## Assignment
In the entries below, which lines run from the one containing "section Rules" to the one containing "theorem State.Inv.idle_of_not_busy (inv"? Copy exactly those lines, ends included, and no others.

Excerpts from a dataset:
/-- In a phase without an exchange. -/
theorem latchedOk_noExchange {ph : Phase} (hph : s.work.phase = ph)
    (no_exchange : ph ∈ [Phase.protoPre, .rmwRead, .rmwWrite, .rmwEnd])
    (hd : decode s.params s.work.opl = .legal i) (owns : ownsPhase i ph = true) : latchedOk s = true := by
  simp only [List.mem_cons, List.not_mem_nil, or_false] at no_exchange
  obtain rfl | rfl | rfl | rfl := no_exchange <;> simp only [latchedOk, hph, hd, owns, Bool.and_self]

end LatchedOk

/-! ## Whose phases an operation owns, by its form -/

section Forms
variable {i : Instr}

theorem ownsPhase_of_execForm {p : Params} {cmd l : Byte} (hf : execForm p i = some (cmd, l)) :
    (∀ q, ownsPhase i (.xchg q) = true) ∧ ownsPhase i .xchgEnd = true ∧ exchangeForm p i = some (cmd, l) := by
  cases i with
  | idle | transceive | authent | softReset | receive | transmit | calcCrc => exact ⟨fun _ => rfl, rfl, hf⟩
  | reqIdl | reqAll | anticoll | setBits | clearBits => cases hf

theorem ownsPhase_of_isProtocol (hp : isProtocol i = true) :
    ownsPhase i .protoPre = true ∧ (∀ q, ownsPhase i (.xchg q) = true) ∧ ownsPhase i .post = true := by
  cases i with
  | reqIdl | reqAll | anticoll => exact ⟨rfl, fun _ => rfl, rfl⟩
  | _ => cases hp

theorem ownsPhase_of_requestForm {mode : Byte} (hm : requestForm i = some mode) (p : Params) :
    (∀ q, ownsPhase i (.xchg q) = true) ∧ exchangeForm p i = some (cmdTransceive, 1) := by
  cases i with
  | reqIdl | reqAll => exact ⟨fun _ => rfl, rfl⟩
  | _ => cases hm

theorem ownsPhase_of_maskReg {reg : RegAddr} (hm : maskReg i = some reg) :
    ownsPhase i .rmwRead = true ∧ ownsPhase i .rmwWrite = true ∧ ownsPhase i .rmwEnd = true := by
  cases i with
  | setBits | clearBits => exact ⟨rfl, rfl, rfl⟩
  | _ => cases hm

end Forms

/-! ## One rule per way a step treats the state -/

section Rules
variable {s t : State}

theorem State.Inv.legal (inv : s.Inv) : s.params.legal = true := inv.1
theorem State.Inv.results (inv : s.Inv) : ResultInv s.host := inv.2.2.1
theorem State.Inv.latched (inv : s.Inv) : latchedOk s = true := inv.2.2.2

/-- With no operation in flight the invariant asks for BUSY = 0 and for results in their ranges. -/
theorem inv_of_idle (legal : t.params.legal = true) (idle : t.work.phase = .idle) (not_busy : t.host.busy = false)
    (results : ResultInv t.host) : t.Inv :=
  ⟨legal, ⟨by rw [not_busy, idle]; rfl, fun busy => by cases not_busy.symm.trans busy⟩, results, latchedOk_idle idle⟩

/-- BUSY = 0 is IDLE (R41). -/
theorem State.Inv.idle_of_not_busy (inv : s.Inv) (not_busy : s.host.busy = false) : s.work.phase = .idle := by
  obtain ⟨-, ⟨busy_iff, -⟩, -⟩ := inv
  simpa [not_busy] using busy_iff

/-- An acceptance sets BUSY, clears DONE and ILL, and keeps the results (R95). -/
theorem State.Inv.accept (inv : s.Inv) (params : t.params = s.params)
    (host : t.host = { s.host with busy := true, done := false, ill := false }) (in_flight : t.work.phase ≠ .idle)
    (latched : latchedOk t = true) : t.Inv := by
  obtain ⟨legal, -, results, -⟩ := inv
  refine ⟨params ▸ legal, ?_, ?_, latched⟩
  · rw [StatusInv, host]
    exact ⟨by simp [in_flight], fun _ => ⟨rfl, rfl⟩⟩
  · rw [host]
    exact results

## Response below
section Rules
variable {s t : State}

theorem State.Inv.legal (inv : s.Inv) : s.params.legal = true := inv.1
theorem State.Inv.results (inv : s.Inv) : ResultInv s.host := inv.2.2.1
theorem State.Inv.latched (inv : s.Inv) : latchedOk s = true := inv.2.2.2

/-- With no operation in flight the invariant asks for BUSY = 0 and for results in their ranges. -/
theorem inv_of_idle (legal : t.params.legal = true) (idle : t.work.phase = .idle) (not_busy : t.host.busy = false)
    (results : ResultInv t.host) : t.Inv :=
  ⟨legal, ⟨by rw [not_busy, idle]; rfl, fun busy => by cases not_busy.symm.trans busy⟩, results, latchedOk_idle idle⟩

/-- BUSY = 0 is IDLE (R41). -/
theorem State.Inv.idle_of_not_busy (inv : s.Inv) (not_busy : s.host.busy = false) : s.work.phase = .idle := by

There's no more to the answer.